=== Records to use ===

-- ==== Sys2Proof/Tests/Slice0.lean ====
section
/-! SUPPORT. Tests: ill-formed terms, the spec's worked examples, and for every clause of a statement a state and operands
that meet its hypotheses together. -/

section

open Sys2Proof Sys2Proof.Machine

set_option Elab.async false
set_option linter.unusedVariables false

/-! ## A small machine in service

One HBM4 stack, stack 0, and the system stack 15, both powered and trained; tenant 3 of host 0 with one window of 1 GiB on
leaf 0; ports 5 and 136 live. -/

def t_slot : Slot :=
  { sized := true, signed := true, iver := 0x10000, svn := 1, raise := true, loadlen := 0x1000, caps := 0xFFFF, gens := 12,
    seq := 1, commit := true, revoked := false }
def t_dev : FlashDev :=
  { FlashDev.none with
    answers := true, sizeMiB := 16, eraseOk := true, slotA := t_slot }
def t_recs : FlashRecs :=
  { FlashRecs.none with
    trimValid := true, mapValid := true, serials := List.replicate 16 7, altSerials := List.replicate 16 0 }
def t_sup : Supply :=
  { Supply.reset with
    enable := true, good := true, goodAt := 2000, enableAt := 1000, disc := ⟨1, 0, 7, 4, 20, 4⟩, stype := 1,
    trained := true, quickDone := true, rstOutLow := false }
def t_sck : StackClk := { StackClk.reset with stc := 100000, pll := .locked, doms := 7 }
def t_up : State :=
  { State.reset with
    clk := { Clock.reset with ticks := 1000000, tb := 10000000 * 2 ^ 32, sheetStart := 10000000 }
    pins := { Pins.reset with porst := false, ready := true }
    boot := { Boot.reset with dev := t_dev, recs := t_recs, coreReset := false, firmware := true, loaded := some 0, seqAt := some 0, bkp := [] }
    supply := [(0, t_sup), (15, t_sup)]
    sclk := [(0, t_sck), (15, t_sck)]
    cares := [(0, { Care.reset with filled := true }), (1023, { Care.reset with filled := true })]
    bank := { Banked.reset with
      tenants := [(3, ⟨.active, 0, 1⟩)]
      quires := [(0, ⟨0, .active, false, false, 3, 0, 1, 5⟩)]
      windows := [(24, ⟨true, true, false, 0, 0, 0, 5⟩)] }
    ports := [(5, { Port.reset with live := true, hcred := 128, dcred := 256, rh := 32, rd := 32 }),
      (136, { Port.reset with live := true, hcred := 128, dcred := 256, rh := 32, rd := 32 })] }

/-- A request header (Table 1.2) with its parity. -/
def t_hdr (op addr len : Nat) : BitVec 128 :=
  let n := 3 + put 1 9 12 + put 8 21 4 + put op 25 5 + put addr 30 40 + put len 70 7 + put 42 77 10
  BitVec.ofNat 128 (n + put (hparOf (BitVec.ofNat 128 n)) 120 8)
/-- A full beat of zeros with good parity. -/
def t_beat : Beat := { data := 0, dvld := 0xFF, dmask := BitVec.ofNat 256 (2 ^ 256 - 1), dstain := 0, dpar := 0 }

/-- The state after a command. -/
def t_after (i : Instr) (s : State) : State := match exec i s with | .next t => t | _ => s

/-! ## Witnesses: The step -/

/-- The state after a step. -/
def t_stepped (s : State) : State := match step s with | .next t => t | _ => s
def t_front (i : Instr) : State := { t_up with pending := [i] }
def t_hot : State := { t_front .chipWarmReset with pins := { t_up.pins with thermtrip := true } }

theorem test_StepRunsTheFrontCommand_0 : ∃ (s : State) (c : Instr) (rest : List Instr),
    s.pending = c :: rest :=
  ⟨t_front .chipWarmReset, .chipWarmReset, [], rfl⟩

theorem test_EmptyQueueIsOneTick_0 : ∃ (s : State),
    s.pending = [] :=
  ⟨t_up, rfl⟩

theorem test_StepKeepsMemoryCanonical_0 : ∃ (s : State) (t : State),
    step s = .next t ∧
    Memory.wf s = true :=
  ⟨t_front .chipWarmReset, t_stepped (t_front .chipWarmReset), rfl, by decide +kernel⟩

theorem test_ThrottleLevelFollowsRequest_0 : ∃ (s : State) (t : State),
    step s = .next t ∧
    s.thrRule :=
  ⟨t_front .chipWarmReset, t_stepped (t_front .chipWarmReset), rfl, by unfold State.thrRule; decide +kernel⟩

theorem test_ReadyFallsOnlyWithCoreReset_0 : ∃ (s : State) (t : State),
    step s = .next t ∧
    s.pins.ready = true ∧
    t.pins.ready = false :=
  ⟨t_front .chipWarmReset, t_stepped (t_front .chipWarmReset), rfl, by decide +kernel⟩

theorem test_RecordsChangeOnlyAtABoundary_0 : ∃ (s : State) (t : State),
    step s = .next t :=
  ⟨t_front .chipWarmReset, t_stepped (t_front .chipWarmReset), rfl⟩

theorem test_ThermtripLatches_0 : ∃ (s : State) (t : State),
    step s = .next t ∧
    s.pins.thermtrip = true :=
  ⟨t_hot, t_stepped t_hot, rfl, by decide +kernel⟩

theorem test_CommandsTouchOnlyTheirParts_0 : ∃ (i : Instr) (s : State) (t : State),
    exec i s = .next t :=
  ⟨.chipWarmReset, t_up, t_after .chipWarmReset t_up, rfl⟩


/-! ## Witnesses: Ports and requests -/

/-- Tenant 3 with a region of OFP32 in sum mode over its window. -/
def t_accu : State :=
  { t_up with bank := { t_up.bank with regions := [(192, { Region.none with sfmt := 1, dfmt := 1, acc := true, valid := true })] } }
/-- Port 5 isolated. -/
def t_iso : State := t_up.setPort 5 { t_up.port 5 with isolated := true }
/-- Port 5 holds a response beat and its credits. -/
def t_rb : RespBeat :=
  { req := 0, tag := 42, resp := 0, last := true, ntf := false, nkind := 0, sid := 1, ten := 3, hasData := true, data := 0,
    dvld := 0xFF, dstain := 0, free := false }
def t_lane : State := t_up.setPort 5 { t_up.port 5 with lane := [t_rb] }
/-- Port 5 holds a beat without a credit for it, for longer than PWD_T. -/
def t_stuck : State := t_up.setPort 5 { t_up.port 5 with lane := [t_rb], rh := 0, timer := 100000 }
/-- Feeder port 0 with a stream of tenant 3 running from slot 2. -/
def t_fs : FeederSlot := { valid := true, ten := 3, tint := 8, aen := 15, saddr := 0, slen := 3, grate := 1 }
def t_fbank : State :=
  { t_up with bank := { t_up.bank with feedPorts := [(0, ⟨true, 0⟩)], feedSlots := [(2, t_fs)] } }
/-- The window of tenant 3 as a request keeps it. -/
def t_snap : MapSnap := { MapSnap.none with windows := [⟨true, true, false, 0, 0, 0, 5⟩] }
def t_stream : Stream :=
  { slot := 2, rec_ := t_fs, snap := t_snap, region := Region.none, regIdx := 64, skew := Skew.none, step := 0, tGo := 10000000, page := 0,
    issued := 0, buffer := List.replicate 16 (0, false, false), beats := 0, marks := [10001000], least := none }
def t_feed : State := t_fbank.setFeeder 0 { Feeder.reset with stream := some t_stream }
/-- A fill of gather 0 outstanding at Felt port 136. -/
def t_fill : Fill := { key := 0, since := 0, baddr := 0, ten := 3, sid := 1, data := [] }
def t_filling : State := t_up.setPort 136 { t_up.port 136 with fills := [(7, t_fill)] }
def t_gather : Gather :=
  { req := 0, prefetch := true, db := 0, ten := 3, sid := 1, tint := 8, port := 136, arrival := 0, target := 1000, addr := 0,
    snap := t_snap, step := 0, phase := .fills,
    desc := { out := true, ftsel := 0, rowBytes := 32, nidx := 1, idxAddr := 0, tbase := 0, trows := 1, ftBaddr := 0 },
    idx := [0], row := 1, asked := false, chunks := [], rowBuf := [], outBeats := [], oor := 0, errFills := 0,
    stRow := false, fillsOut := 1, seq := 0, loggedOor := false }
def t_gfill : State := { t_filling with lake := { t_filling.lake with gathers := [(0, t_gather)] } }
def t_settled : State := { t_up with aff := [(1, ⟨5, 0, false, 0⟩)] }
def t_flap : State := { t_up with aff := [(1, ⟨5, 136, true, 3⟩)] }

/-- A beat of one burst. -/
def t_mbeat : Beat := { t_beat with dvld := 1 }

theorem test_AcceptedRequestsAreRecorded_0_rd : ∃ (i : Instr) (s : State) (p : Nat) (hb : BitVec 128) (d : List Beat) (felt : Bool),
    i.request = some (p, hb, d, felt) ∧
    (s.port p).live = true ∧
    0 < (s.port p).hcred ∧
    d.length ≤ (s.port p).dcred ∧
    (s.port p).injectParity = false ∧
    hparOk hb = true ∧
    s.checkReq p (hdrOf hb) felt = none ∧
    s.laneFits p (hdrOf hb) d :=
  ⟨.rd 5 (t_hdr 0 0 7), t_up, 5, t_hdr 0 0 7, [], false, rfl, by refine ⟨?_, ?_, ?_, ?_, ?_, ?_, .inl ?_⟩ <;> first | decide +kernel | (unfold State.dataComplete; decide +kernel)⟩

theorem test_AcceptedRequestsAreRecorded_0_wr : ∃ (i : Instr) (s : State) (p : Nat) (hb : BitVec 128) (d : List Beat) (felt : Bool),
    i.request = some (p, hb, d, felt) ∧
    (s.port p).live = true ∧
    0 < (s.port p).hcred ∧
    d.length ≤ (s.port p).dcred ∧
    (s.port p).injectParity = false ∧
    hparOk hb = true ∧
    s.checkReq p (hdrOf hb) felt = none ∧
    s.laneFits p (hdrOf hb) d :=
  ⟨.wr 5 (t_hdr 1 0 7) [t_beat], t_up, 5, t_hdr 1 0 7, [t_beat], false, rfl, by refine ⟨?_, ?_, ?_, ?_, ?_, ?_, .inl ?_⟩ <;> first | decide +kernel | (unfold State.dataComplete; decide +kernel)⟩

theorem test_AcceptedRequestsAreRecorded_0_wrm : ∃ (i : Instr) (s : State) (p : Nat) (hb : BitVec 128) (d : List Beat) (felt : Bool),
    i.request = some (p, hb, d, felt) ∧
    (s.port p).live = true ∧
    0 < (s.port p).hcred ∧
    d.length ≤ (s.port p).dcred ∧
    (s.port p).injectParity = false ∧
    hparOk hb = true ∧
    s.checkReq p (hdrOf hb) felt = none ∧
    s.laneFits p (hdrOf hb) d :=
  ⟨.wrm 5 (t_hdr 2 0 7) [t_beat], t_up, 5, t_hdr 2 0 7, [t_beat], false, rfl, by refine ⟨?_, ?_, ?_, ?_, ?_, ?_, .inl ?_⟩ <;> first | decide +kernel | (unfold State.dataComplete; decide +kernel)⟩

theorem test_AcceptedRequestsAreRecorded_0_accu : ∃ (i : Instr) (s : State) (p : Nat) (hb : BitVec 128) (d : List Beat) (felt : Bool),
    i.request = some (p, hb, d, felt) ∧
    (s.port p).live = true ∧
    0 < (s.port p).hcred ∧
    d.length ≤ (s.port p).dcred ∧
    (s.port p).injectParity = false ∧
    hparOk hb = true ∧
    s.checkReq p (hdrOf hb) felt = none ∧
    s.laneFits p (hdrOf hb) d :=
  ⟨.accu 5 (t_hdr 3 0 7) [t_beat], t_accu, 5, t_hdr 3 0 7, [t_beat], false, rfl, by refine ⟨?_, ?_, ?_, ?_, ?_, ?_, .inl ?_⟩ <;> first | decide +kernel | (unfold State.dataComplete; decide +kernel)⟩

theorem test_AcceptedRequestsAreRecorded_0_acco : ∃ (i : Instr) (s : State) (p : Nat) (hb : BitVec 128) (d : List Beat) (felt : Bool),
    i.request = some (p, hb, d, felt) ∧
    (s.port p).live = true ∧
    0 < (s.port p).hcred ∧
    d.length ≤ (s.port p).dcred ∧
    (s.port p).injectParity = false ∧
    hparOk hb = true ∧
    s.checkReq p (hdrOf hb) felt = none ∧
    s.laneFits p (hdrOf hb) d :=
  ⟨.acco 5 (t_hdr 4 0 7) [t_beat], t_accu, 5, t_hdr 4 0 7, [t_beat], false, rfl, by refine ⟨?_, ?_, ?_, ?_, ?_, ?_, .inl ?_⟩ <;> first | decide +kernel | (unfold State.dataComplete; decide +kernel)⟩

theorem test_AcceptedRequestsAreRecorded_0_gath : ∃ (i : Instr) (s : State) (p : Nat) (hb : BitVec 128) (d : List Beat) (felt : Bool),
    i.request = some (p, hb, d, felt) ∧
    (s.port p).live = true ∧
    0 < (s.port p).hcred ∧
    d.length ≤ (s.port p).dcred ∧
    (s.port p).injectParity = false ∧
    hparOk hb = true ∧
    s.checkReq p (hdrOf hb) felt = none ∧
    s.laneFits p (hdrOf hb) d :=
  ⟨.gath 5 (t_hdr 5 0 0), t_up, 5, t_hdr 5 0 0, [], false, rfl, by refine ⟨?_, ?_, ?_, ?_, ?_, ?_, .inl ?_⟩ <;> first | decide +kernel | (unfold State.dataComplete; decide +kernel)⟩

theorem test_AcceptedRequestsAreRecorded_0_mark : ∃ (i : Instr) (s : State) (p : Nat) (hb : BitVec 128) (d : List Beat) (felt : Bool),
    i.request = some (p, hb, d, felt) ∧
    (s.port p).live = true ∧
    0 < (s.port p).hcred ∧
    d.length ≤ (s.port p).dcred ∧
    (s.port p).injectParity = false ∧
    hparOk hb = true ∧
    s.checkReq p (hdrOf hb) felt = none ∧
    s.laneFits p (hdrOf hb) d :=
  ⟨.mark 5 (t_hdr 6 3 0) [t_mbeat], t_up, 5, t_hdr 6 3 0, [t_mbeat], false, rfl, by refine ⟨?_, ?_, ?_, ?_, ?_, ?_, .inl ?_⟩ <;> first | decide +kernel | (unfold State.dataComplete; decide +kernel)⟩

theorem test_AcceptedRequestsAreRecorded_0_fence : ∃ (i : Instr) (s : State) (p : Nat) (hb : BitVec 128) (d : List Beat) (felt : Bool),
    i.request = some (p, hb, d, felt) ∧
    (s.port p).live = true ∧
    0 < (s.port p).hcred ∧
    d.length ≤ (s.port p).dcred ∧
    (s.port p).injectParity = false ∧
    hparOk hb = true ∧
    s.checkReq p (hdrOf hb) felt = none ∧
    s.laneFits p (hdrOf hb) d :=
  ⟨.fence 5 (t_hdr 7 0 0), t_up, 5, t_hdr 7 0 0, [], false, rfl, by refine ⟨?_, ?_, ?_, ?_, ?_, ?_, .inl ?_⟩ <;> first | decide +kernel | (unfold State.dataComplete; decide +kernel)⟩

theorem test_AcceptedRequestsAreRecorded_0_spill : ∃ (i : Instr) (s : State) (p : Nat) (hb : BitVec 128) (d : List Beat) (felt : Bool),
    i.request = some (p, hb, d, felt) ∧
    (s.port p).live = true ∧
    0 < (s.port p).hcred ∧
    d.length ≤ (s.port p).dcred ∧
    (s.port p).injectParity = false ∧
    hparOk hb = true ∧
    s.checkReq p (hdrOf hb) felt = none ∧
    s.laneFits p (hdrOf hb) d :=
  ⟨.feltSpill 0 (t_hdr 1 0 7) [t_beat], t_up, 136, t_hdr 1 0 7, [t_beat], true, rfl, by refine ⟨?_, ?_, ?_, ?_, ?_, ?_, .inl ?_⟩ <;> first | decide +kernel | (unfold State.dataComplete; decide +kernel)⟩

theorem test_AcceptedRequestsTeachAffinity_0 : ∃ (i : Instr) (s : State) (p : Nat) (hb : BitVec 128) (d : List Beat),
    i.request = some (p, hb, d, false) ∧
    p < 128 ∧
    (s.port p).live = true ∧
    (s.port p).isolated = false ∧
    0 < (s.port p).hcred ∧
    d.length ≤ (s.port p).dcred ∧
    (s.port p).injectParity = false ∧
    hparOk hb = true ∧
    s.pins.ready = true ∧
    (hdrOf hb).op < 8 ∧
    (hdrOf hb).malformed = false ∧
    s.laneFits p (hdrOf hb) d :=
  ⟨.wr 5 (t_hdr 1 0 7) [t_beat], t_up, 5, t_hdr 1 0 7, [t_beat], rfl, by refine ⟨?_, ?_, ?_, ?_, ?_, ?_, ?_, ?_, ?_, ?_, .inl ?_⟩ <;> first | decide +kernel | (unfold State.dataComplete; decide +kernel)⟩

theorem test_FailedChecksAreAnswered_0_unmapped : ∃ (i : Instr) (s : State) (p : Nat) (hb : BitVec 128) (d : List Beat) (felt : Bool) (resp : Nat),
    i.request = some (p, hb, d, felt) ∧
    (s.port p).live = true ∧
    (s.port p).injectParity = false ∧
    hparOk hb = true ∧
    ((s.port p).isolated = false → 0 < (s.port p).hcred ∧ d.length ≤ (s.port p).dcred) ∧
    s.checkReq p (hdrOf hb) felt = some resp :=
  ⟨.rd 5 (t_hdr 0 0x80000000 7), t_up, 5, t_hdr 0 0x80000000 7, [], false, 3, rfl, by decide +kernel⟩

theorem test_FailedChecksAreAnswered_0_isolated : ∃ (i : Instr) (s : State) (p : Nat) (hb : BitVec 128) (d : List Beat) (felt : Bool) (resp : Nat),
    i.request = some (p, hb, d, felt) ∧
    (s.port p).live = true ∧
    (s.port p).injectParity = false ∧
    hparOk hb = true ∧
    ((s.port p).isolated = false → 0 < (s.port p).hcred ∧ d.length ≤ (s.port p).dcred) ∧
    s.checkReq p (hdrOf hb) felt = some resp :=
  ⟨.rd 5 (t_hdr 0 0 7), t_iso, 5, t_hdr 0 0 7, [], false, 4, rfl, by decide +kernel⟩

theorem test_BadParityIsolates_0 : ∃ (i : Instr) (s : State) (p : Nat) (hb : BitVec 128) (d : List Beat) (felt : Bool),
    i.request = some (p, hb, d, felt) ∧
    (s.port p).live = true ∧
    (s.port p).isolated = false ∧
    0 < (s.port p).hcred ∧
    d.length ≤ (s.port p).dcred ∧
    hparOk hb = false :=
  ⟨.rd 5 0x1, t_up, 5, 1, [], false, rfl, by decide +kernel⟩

===

How to complete this task
Would you quote everything above from the line containing "theorem test_AcceptedRequestsAreRecorded_0_rd : ∃" down to the line containing "7, [], false, rfl, by"? Include both of those lines and nothing else.

Answer for this exercise
theorem test_AcceptedRequestsAreRecorded_0_rd : ∃ (i : Instr) (s : State) (p : Nat) (hb : BitVec 128) (d : List Beat) (felt : Bool),
    i.request = some (p, hb, d, felt) ∧
    (s.port p).live = true ∧
    0 < (s.port p).hcred ∧
    d.length ≤ (s.port p).dcred ∧
    (s.port p).injectParity = false ∧
    hparOk hb = true ∧
    s.checkReq p (hdrOf hb) felt = none ∧
    s.laneFits p (hdrOf hb) d :=
  ⟨.rd 5 (t_hdr 0 0 7), t_up, 5, t_hdr 0 0 7, [], false, rfl, by refine ⟨?_, ?_, ?_, ?_, ?_, ?_, .inl ?_⟩ <;> first | decide +kernel | (unfold State.dataComplete; decide +kernel)⟩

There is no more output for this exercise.